## Problem requirements
Among the records that follow, set down only the lines from the one containing "(10_state.md R22). -/" to the one containing "hother r hr", both included, exactly.

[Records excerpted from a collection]
/-- COMMIT of one register write and no CSR write: the result in `rd` unless it is `x[0]` (10_state.md R22), and every other
register, every CSR and the id as before. -/
theorem Hart.commit_rdWrite_frame {n : Nat} (h : Hart n) (rd : RegIdx) (v : BitVec n) (redirect : Option (BitVec n)) :
    let h' := h.commit { rdWrite := some (rd, v), redirect := redirect }
    h'.readX rd = (if rd = 0 then 0 else v) ∧ (∀ r, r ≠ rd → h'.readX r = h.readX r) ∧
      (∀ a, h'.readCsr a = h.readCsr a) ∧ h'.id = h.id := by
  refine ⟨?_, fun r hr => h.readX_commit_of_ne _ r fun heq => hr (Option.some.inj heq).symm,
    h.readCsr_commit _, h.commit_id _⟩
  rw [Hart.readX_commit, Hart.commitRd, Hart.readX_writeX, if_pos rfl]

/-- Settles O18: AUIPC's one COMMIT writes the pc-relative sum to rd and redirects nothing. -/
theorem auipcAddsUpperImmediateToPc : Obligations.AuipcAddsUpperImmediateToPc := by
  refine ⟨fun w hw => ?_, fun rd imm s => ?_⟩
  · exact decode_of_auipc (classify_of_and_mask (row := ⟨.auipc, 0x0000007F#32, 0x00000017#32⟩) (by decide) hw)
  · obtain ⟨hrd, hother, hcsr, hid⟩ := s.hart0.commit_rdWrite_frame rd (pcRelative s.hart0 imm) none
    exact ⟨_, rfl, hrd, rfl, hother, hcsr, hid⟩

/-- Settles O19: JAL's one COMMIT writes the link to rd and redirects the pc by the offset. -/
theorem jalLinksAndJumps : Obligations.JalLinksAndJumps := by
  refine ⟨fun w hw => ?_, fun rd imm s => ?_⟩
  · exact decode_of_jal (classify_of_and_mask (row := ⟨.jal, 0x0000007F#32, 0x0000006F#32⟩) (by decide) hw)
  · obtain ⟨hrd, hother, hcsr, hid⟩ :=
      s.hart0.commit_rdWrite_frame rd (linkValue s.hart0) (some (pcRelative s.hart0 imm))
    exact ⟨_, rfl, hrd, rfl, hother, hcsr, hid⟩

end Machine
end Sys2Proof
end

section
/-! SUPPORT. ADDI: its words, and its one COMMIT (spec/42_integer_immediate.md R120). -/

namespace Sys2Proof.Machine

/-- Settles O20: ADDI's one COMMIT writes the sum, of rs1 as it was before, to rd and redirects nothing. -/
theorem addiAddsImmediate : Obligations.AddiAddsImmediate := by
  refine ⟨fun w hw => ?_, fun rd rs1 imm s => ?_⟩
  · exact decode_of_addi (classify_of_and_mask (row := ⟨.addi, 0x0000707F#32, 0x00000013#32⟩) (by decide) hw)
  · obtain ⟨hrd, hother, hcsr, hid⟩ :=
      s.hart0.commit_rdWrite_frame rd (s.hart0.readX rs1 + immValue _ imm) none
    exact ⟨_, rfl, hrd, rfl, hother, hcsr, hid⟩

end Sys2Proof.Machine
end

section
/-! SUPPORT. BNE: its words, and its one COMMIT, which writes the pc alone (spec/43_branch.md R130). -/

namespace Sys2Proof.Machine

/-- COMMIT of a redirect alone: every register, every CSR and the id as before. -/
theorem Hart.commit_redirect_frame {n : Nat} (h : Hart n) (redirect : Option (BitVec n)) :
    let h' := h.commit { redirect := redirect }
    (∀ r, h'.readX r = h.readX r) ∧ (∀ a, h'.readCsr a = h.readCsr a) ∧ h'.id = h.id :=
  ⟨h.readX_commit _, h.readCsr_commit _, h.commit_id _⟩

/-- Settles O21: BNE's one COMMIT writes no register and no CSR, and redirects the pc exactly when the registers differ. -/
theorem bneBranchesWhenRegistersDiffer : Obligations.BneBranchesWhenRegistersDiffer := by
  refine ⟨fun w hw => ?_, fun rs1 rs2 imm s => ?_⟩
  · exact decode_of_bne (classify_of_and_mask (row := ⟨.bne, 0x0000707F#32, 0x00001063#32⟩) (by decide) hw)
  · have hpc := nextPc_bne s.hart0 rs1 rs2 imm
    have hfallsThrough (heq : s.hart0.readX rs1 = s.hart0.readX rs2) := hpc.trans (if_neg (not_not.mpr heq))
    obtain ⟨hreg, hcsr, hid⟩ := s.hart0.commit_redirect_frame (redirectOf s.hart0 (.bne rs1 rs2 imm))
    exact ⟨_, rfl, fun hne => hpc.trans (if_pos hne), hfallsThrough,
      fun hsame => hfallsThrough (congrArg s.hart0.readX hsame), hreg, hcsr, hid⟩

end Sys2Proof.Machine
end

section
/-! SUPPORT. CSRRW, CSRRS and CSRRWI: their words, and the one access they share, which completes by one COMMIT on a present
CSR and fails on an absent one (spec/44_csr.md R140 to R146). -/

namespace Sys2Proof.Machine

/-- COMMIT of one register write and one CSR write: the result in `rd` unless it is `x[0]` (10_state.md R22), the new value in
the CSR (R28), the pc past the instruction, and every other register, every other CSR and the id as before. -/
theorem Hart.commit_rdWrite_csrWrite_frame {n : Nat} (h : Hart n) (rd : RegIdx) (v : BitVec n) (a : CsrAddr) (new : BitVec n)
    (hwf : SparseWF 0 h.csr) :
    let h' := h.commit { rdWrite := some (rd, v), csrWrite := some (a, new) }
    h'.readX rd = (if rd = 0 then 0 else v) ∧ h'.readCsr a = new ∧ h'.pc = h.pc + 4 ∧
      (∀ r, r ≠ rd → h'.readX r = h.readX r) ∧ (∀ b, b ≠ a → h'.readCsr b = h.readCsr b) ∧ h'.id = h.id := by
  obtain ⟨hrd, hother, -, hid⟩ := h.commit_rdWrite_frame rd v none
  refine ⟨hrd, ?_, rfl, hother, fun b hb => h.readCsr_commit_of_ne _ b hwf fun heq => hb (Option.some.inj heq).symm, hid⟩
  rw [Hart.readCsr_commit, Hart.commitCsr, Hart.readCsr_writeCsr h a a new hwf, if_pos rfl]

/-- The access on a present CSR, with its frame (R140, R144). -/
theorem csrAccess_of_present (i : Instr) (rd : RegIdx) {a : CsrAddr} {s : State} (new : BitVec s.params.xlen.bits)
    (hwf : SparseWF 0 s.hart0.csr) (hpresent : csrPresent s.params a = true) :
    ∃ h' : Hart s.params.xlen.bits, csrAccess i rd a s new = .next { s with hart0 := h' } ∧
      h'.readX rd = (if rd = 0 then 0 else s.hart0.readCsr a) ∧ h'.readCsr a = new ∧ h'.pc = s.hart0.pc + 4 ∧
      (∀ r, r ≠ rd → h'.readX r = s.hart0.readX r) ∧ (∀ b, b ≠ a → h'.readCsr b = s.hart0.readCsr b) ∧
      h'.id = s.hart0.id :=
  ⟨_, if_pos hpresent, s.hart0.commit_rdWrite_csrWrite_frame rd (s.hart0.readCsr a) a new hwf⟩

/-- A CSR instruction on an absent CSR fails with its own pc and word (R140). -/
theorem exec_of_csr_absent {i : Instr} {a : CsrAddr} {s : State} (ha : i.csr? = some a)
    (habsent : csrPresent s.params a = false) :
    exec i s = .fault (.illegalInstruction s.hart0.pc.toNat (encode i)) := by
  rcases exec_cases i s with ⟨e, -, -, -, hpresent⟩ | ⟨b, -, -, he⟩
  · exact absurd (hpresent a ha) (by simp [habsent])
  · exact he

/-- Settles O25: presence of the CSR is the one condition of EXECUTE, and the fetched word is its instruction's encoding. -/
theorem presenceAloneDecidesCsrAccess : Obligations.PresenceAloneDecidesCsrAccess := by
  refine ⟨fun i a s ha => ?_, fun w i a s hlive hfetch hdecode ha habsent => ?_⟩
  · rw [exec_completes_iff, ha]
    exact ⟨fun h => h a rfl, fun hpresent b hb => Option.some.inj hb ▸ hpresent⟩
  · obtain ⟨-, hword⟩ := encodeInvertsDecode w i hdecode
    rw [step_of_decode_ok hlive hfetch hdecode, exec_of_csr_absent ha habsent, hword]

/-- Settles O22: CSRRW is the access with rs1, as it was before, for the CSR's new value. -/
theorem csrrwReplacesCsr : Obligations.CsrrwReplacesCsr := by
  refine ⟨fun w hw => ?_, fun rd a rs1 s hwf => ⟨csrAccess_of_present _ rd _ hwf, exec_of_csr_absent rfl⟩⟩
  exact decode_of_csrrw (classify_of_and_mask (row := ⟨.csrrw, 0x0000707F#32, 0x00001073#32⟩) (by decide) hw)

/-- Settles O23: CSRRS is the access with the OR of the CSR and rs1, both as they were before, for the CSR's new value. -/
theorem csrrsSetsBits : Obligations.CsrrsSetsBits := by
  refine ⟨fun w hw => ?_, fun rd a rs1 s hwf => ⟨csrAccess_of_present _ rd _ hwf, exec_of_csr_absent rfl⟩⟩
  exact decode_of_csrrs (classify_of_and_mask (row := ⟨.csrrs, 0x0000707F#32, 0x00002073#32⟩) (by decide) hw)

/-- The immediate is below 2^XLEN, so its vector is the same number (30_encoding.md R68). -/
theorem toNat_uimmValue (x : Xlen) (u : Uimm) : (uimmValue x.bits u).toNat = u.val := by
  have hx : 2 ^ 5 ≤ 2 ^ x.bits := Nat.pow_le_pow_right (by decide) (by cases x <;> decide)
  exact (BitVec.toNat_ofNat ..).trans (Nat.mod_eq_of_lt (u.isLt.trans_le hx))

/-- Settles O24: CSRRWI is the access with the immediate for the CSR's new value. -/
theorem csrrwiWritesImmediate : Obligations.CsrrwiWritesImmediate := by
  refine ⟨fun w hw => ?_, fun rd a u s hwf => ⟨fun hpresent => ?_, exec_of_csr_absent rfl⟩⟩
  · exact decode_of_csrrwi (classify_of_and_mask (row := ⟨.csrrwi, 0x0000707F#32, 0x00005073#32⟩) (by decide) hw)
  · obtain ⟨h', hexec, hrd, hcsr, hframe⟩ :=
      csrAccess_of_present (.csrrwi rd a u) rd (uimmValue _ u) hwf hpresent
    exact ⟨h', hexec, hrd, (congrArg BitVec.toNat hcsr).trans (toNat_uimmValue _ u), hframe⟩

/-- Registers that agree but for `x[0]` agree, for it reads as 0 in both (10_state.md R22). -/
theorem Hart.readX_eq_of_ne_zero {n : Nat} {h h' : Hart n} (hother : ∀ r, r ≠ 0 → h'.readX r = h.readX r) (r : RegIdx) :
    h'.readX r = h.readX r := by
  by_cases hr : r = 0
  · rw [hr, Hart.readX_zero, Hart.readX_zero]
  · exact hother r hr

/-- Settles O26: the access writes the CSR whatever rd is, and what it writes for rs1 = x0 is the CSR's old value. -/
theorem noCsrAccessIsSkipped : Obligations.NoCsrAccessIsSkipped := by
  intro a s hwf hpresent
  refine ⟨fun rs1 => ?_, fun rd => ?_, fun u => ?_⟩
  · obtain ⟨h', hexec, -, hcsr, -, hother, -⟩ := (csrrwReplacesCsr.2 0 a rs1 s hwf).1 hpresent
    exact ⟨h', hexec, hcsr, Hart.readX_eq_of_ne_zero hother⟩
  · obtain ⟨h', hexec, hrd, hcsr, -, -, hother, -⟩ := (csrrsSetsBits.2 rd a 0 s hwf).1 hpresent
    refine ⟨h', hexec, hrd, fun b => ?_⟩
    by_cases hb : b = a
    · rw [hb, hcsr, Hart.readX_zero]
      exact BitVec.or_zero
    · exact hother b hb
  · obtain ⟨h', hexec, -, hcsr, -, hother, -⟩ := (csrrwiWritesImmediate.2 0 a u s hwf).1 hpresent
    exact ⟨h', hexec, hcsr, Hart.readX_eq_of_ne_zero hother⟩

end Sys2Proof.Machine
end

section
/-! SUPPORT. How a step can fail: FETCH out of bounds, or a fetched word that is illegal, and in no other way
(spec/60_exceptions.md R160 to R163). -/

namespace Sys2Proof.Machine

/-- The words a machine with these parameters raises IllegalInstruction on (R161). -/
def IllegalWord (p : Params) (w : InstrWord) : Prop :=
  classify w = .unimplemented ∨
    ((classify w = .csrrw ∨ classify w = .csrrs ∨ classify w = .csrrwi) ∧ csrPresent p (fieldCsr w) = false)

/-- The fetch answers no word exactly when the four bytes do not fit (R162). -/
theorem State.fetch_eq_none_iff (s : State) : s.fetch = none ↔ s.mem.capacity < s.hart0.pc.toNat + 4 := by
  rw [State.fetch_eq]
  split_ifs with hin <;> simpa using hin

## Answer below
/-- Registers that agree but for `x[0]` agree, for it reads as 0 in both (10_state.md R22). -/
theorem Hart.readX_eq_of_ne_zero {n : Nat} {h h' : Hart n} (hother : ∀ r, r ≠ 0 → h'.readX r = h.readX r) (r : RegIdx) :
    h'.readX r = h.readX r := by
  by_cases hr : r = 0
  · rw [hr, Hart.readX_zero, Hart.readX_zero]
  · exact hother r hr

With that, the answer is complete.